● What to produce
First find the line with "0 := by decide +kernel" in the entries below, then set down exactly every line through the line with "let r := routerStep 0 0", that line included.

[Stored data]
- - -
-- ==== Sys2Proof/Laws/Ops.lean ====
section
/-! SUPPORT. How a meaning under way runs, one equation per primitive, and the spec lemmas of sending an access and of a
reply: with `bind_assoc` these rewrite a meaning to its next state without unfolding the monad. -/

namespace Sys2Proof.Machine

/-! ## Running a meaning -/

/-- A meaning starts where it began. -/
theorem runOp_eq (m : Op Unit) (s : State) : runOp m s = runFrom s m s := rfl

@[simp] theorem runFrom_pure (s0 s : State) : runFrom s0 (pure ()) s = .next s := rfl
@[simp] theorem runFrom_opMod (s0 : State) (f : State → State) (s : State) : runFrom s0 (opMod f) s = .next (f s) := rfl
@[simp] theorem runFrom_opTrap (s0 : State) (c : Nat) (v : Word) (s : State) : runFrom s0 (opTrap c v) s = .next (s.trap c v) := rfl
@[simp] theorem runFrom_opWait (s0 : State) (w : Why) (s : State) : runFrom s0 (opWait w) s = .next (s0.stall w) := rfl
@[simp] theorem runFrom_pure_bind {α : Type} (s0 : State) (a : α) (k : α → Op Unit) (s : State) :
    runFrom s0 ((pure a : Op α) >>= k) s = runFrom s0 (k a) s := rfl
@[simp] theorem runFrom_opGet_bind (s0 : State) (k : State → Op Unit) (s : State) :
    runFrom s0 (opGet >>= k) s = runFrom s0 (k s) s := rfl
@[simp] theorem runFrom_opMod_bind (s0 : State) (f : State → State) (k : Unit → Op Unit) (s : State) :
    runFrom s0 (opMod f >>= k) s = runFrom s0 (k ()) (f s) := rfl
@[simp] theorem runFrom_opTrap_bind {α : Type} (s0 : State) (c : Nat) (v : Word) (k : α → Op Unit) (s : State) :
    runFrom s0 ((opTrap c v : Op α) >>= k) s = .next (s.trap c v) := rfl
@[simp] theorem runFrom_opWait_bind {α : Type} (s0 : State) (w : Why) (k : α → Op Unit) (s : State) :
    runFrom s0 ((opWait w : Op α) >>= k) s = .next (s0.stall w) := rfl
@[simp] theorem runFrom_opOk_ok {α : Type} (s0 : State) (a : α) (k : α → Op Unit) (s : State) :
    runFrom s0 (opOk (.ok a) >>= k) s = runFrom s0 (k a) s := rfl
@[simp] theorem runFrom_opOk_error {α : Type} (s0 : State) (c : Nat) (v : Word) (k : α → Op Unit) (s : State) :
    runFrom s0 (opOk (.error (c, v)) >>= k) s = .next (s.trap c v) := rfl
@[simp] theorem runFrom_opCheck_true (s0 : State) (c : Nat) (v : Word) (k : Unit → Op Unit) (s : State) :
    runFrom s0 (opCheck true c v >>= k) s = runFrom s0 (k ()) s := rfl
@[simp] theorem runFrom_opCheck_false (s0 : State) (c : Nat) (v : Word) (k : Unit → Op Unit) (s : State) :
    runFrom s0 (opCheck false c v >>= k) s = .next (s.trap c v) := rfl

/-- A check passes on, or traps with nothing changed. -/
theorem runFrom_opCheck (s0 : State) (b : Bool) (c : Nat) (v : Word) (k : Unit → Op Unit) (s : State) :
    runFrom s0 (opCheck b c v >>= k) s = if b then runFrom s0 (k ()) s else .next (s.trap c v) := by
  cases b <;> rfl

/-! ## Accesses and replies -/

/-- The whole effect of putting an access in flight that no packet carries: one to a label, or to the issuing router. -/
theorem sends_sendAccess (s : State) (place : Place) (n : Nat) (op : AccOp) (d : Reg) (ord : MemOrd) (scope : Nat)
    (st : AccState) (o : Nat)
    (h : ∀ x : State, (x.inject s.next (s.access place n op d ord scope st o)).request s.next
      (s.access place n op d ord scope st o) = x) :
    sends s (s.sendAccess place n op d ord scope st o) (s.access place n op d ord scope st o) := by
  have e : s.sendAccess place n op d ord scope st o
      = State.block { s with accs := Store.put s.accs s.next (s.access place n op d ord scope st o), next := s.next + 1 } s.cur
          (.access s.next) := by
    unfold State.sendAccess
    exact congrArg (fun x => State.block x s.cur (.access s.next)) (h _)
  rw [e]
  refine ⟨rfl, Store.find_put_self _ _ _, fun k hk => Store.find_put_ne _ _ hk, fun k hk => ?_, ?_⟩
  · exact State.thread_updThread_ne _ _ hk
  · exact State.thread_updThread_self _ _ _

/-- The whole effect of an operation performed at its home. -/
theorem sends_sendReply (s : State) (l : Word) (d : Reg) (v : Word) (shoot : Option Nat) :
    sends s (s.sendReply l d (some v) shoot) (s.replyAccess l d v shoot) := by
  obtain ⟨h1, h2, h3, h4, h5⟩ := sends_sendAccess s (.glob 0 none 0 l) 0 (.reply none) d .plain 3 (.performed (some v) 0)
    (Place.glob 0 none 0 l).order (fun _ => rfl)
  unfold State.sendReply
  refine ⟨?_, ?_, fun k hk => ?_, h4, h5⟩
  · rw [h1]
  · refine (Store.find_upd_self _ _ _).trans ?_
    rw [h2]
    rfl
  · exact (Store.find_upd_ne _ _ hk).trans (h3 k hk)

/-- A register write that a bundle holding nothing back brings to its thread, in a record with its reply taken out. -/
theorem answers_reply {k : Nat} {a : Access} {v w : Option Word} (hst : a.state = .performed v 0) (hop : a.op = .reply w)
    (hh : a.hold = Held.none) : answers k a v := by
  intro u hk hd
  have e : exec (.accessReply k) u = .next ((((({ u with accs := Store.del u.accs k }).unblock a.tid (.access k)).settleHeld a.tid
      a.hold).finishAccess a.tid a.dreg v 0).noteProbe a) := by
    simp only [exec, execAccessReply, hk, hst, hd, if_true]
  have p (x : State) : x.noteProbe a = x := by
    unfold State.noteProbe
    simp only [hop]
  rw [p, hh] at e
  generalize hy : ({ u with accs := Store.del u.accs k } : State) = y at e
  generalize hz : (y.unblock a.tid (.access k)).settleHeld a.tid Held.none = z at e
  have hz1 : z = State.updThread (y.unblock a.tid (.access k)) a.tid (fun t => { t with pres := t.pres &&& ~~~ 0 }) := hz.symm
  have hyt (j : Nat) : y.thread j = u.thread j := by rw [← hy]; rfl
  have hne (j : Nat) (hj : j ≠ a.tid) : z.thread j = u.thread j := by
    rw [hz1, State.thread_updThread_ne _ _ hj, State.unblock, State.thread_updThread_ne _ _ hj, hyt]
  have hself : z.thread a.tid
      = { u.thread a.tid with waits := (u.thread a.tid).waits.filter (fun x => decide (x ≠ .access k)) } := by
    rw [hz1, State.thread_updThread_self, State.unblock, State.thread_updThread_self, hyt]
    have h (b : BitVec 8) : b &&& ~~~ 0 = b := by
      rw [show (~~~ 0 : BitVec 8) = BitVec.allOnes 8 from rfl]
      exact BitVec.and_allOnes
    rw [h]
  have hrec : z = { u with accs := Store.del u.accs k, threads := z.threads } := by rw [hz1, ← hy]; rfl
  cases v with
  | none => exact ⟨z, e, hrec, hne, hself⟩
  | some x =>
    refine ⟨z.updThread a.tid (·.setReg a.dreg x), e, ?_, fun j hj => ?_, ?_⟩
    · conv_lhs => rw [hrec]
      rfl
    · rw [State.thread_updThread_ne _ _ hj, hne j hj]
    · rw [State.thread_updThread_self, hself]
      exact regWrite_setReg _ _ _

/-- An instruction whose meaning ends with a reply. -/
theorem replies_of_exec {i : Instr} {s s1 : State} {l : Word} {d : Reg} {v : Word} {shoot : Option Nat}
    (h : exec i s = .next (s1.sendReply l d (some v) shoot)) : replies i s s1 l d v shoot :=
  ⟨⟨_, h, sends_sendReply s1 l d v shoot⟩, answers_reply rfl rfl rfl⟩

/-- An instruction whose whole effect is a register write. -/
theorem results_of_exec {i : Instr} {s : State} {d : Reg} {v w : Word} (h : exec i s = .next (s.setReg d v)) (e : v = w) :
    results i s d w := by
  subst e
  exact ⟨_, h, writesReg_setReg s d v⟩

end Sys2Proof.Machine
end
- - -
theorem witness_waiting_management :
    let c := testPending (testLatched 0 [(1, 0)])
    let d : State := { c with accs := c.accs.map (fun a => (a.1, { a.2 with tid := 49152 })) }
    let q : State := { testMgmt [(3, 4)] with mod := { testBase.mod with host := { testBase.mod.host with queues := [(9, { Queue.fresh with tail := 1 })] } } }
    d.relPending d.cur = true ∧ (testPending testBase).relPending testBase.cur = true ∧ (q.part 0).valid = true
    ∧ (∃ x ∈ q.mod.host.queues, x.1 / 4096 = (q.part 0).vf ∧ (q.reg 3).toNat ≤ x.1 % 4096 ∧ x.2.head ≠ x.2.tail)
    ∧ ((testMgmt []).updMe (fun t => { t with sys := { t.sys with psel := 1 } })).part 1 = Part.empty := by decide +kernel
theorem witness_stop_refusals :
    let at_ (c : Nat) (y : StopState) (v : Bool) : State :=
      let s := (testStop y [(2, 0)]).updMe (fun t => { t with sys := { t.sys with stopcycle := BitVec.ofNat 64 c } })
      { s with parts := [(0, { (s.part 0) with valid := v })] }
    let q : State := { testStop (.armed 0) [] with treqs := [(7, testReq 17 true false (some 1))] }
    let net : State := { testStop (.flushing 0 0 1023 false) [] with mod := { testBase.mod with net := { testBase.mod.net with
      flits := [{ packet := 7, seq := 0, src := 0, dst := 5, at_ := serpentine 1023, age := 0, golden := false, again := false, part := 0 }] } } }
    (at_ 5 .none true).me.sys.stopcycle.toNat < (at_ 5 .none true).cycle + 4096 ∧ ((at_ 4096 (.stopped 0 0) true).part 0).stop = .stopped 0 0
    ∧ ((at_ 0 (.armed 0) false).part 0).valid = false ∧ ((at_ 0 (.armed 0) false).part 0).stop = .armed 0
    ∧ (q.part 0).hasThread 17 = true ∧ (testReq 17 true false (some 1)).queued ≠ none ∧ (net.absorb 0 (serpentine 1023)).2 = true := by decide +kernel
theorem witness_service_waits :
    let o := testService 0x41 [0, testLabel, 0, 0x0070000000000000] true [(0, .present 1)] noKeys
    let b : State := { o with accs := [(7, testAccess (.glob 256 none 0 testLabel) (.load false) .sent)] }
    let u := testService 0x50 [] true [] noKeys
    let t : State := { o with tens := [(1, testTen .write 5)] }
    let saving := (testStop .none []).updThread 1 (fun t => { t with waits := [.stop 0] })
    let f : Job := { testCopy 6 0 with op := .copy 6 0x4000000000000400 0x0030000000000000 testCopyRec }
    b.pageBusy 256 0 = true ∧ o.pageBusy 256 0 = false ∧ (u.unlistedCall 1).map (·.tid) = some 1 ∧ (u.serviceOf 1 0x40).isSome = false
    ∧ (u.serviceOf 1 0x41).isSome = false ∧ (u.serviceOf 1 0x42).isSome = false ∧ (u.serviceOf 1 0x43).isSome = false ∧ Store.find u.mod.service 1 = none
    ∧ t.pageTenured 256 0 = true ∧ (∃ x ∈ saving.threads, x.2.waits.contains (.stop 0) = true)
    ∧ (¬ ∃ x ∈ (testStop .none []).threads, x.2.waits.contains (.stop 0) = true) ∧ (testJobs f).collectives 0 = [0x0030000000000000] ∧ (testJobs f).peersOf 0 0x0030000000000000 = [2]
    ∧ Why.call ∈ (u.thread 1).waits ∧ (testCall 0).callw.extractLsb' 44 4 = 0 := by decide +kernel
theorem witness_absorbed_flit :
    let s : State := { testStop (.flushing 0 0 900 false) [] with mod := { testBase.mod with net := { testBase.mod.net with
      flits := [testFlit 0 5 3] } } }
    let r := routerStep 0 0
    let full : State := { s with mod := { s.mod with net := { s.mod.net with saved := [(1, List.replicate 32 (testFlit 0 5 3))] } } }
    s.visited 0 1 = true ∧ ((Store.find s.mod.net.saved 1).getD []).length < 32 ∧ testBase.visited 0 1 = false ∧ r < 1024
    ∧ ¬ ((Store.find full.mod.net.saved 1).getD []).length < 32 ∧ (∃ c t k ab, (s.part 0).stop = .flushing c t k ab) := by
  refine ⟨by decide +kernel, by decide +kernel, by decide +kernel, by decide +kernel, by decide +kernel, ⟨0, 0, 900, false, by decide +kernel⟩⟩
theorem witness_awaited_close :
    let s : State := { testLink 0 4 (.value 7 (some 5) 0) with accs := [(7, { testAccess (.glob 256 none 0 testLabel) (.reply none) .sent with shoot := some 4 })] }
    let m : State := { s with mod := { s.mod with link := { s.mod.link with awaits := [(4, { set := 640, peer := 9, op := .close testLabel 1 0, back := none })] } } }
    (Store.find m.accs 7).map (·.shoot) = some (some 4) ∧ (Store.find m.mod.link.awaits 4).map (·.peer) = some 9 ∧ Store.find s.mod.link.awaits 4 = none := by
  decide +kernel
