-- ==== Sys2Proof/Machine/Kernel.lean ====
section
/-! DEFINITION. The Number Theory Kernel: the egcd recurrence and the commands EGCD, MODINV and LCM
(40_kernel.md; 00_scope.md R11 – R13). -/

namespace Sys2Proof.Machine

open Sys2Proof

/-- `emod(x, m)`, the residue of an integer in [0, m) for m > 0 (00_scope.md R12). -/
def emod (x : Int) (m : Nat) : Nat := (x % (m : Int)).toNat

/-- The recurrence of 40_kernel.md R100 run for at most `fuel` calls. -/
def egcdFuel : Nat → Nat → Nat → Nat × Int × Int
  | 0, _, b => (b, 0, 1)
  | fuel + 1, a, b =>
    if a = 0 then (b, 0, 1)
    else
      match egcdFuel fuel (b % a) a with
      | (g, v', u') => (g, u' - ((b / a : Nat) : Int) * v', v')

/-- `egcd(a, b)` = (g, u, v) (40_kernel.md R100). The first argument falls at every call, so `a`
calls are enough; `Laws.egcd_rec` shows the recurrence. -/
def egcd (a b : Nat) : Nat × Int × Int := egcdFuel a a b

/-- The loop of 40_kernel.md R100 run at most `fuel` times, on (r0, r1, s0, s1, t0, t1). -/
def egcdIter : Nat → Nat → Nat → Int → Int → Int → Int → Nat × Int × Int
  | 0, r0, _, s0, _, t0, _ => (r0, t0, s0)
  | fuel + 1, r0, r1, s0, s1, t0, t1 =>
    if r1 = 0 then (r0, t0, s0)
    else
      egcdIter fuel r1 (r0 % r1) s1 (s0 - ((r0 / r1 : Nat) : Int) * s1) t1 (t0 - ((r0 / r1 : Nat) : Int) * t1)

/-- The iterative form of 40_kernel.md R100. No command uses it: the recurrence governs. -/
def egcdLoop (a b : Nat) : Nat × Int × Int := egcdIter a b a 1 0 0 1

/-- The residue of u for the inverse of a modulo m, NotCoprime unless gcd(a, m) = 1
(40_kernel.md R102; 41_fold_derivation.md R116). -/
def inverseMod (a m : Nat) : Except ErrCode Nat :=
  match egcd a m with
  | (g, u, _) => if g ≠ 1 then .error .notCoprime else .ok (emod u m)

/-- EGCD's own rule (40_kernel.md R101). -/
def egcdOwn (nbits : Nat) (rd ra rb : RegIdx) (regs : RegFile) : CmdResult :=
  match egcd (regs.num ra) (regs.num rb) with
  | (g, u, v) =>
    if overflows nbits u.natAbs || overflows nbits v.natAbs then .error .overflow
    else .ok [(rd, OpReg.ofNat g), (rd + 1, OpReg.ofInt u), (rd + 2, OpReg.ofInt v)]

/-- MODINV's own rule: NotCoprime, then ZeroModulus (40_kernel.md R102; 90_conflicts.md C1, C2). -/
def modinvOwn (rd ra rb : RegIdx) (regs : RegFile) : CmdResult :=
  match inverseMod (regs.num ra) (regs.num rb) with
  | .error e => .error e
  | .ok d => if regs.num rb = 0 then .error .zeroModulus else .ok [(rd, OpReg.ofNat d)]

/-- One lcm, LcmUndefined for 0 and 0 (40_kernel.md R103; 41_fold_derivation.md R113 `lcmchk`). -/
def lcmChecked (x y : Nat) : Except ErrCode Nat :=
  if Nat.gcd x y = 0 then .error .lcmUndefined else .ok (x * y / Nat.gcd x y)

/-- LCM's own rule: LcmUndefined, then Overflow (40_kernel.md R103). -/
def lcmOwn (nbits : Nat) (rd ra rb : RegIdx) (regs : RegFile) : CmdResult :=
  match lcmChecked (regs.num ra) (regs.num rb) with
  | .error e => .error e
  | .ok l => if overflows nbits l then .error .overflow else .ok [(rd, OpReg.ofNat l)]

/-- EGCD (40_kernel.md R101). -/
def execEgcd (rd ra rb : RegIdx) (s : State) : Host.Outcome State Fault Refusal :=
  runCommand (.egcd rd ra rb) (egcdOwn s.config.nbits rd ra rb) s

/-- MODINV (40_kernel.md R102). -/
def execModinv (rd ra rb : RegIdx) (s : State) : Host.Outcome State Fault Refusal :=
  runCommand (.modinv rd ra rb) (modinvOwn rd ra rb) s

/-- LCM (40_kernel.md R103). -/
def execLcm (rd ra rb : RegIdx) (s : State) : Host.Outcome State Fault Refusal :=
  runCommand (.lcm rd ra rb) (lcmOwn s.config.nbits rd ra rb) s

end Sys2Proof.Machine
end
- - -
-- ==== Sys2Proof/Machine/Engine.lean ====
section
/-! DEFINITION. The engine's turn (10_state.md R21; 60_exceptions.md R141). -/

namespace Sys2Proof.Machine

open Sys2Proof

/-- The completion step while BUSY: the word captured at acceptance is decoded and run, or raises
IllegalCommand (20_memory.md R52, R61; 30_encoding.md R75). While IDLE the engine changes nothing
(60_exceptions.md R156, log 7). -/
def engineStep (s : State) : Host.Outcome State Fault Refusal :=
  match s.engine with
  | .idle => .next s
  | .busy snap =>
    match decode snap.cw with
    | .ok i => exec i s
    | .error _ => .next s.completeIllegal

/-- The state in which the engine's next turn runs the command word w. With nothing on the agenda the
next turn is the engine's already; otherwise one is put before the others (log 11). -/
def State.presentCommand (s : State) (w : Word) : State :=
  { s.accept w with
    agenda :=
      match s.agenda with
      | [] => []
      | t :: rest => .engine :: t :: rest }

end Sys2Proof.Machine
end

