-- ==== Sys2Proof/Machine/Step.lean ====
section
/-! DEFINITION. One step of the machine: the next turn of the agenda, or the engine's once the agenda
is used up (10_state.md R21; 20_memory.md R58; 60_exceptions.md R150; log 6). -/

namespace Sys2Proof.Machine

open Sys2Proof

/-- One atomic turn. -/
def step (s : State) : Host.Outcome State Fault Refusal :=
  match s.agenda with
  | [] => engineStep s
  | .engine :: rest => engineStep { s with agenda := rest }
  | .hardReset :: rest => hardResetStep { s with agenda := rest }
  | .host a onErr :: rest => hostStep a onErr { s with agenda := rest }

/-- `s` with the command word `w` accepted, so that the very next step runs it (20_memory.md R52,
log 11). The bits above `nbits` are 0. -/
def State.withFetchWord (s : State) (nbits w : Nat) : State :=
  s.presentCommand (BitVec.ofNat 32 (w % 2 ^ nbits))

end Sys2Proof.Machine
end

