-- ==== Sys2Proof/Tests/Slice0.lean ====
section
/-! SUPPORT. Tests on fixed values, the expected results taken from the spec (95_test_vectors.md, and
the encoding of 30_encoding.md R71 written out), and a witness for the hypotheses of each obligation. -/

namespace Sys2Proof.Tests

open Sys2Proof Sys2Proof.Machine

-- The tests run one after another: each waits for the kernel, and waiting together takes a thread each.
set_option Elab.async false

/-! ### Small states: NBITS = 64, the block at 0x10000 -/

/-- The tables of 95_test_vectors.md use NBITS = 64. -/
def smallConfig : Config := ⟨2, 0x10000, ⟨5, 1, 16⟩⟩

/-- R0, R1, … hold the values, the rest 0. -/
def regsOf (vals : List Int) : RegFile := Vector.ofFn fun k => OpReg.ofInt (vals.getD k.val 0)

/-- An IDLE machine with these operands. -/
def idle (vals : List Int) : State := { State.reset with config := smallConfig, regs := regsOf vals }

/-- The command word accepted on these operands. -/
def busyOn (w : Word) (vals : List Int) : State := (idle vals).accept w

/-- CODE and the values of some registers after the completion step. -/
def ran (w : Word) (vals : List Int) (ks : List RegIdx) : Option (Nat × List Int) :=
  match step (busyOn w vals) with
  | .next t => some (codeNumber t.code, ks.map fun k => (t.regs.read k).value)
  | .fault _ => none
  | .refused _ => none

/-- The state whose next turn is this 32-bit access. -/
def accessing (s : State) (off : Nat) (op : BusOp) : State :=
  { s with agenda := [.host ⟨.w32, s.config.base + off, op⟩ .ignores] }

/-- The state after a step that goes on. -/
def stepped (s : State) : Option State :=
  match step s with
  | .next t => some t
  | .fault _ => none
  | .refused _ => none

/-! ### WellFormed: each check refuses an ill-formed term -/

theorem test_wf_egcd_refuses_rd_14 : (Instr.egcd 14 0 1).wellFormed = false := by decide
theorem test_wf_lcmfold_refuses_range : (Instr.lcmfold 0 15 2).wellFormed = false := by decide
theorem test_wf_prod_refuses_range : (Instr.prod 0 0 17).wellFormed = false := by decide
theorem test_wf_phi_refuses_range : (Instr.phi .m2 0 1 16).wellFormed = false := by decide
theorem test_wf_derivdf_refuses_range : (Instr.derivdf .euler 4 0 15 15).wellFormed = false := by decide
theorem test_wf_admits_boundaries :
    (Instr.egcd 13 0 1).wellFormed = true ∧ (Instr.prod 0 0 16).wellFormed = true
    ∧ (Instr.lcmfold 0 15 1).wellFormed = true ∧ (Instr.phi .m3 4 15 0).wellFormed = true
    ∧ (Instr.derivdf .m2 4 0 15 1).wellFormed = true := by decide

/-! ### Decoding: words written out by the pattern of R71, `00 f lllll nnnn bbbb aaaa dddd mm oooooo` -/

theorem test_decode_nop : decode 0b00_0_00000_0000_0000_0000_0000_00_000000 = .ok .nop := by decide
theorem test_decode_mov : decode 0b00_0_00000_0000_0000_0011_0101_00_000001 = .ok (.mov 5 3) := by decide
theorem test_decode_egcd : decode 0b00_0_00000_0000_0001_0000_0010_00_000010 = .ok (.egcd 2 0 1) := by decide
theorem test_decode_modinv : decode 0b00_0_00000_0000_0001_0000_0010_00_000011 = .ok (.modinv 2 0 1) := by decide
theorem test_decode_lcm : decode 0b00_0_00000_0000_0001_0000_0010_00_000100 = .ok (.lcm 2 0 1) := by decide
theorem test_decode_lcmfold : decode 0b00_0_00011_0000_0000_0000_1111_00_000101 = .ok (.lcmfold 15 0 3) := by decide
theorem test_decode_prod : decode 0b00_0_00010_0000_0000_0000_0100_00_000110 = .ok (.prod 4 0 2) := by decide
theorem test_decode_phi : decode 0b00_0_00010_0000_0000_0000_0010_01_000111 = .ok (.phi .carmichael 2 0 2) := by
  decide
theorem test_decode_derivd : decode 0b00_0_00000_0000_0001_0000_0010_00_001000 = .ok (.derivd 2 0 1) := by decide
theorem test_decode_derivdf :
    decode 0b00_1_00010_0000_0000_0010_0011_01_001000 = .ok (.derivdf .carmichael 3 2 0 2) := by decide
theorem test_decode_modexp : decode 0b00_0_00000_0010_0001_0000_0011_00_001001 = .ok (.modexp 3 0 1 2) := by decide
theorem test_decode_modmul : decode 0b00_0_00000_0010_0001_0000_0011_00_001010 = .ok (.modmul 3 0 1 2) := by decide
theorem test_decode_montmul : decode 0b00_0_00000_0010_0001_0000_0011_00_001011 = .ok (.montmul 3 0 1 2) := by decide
- - -
● Problem solution
    ∧ Why.call ∈ (u.thread 1).waits ∧ (testCall 0).callw.extractLsb' 44 4 = 0 := by decide +kernel
theorem witness_absorbed_flit :
    let s : State := { testStop (.flushing 0 0 900 false) [] with mod := { testBase.mod with net := { testBase.mod.net with
      flits := [testFlit 0 5 3] } } }
    let r := routerStep 0 0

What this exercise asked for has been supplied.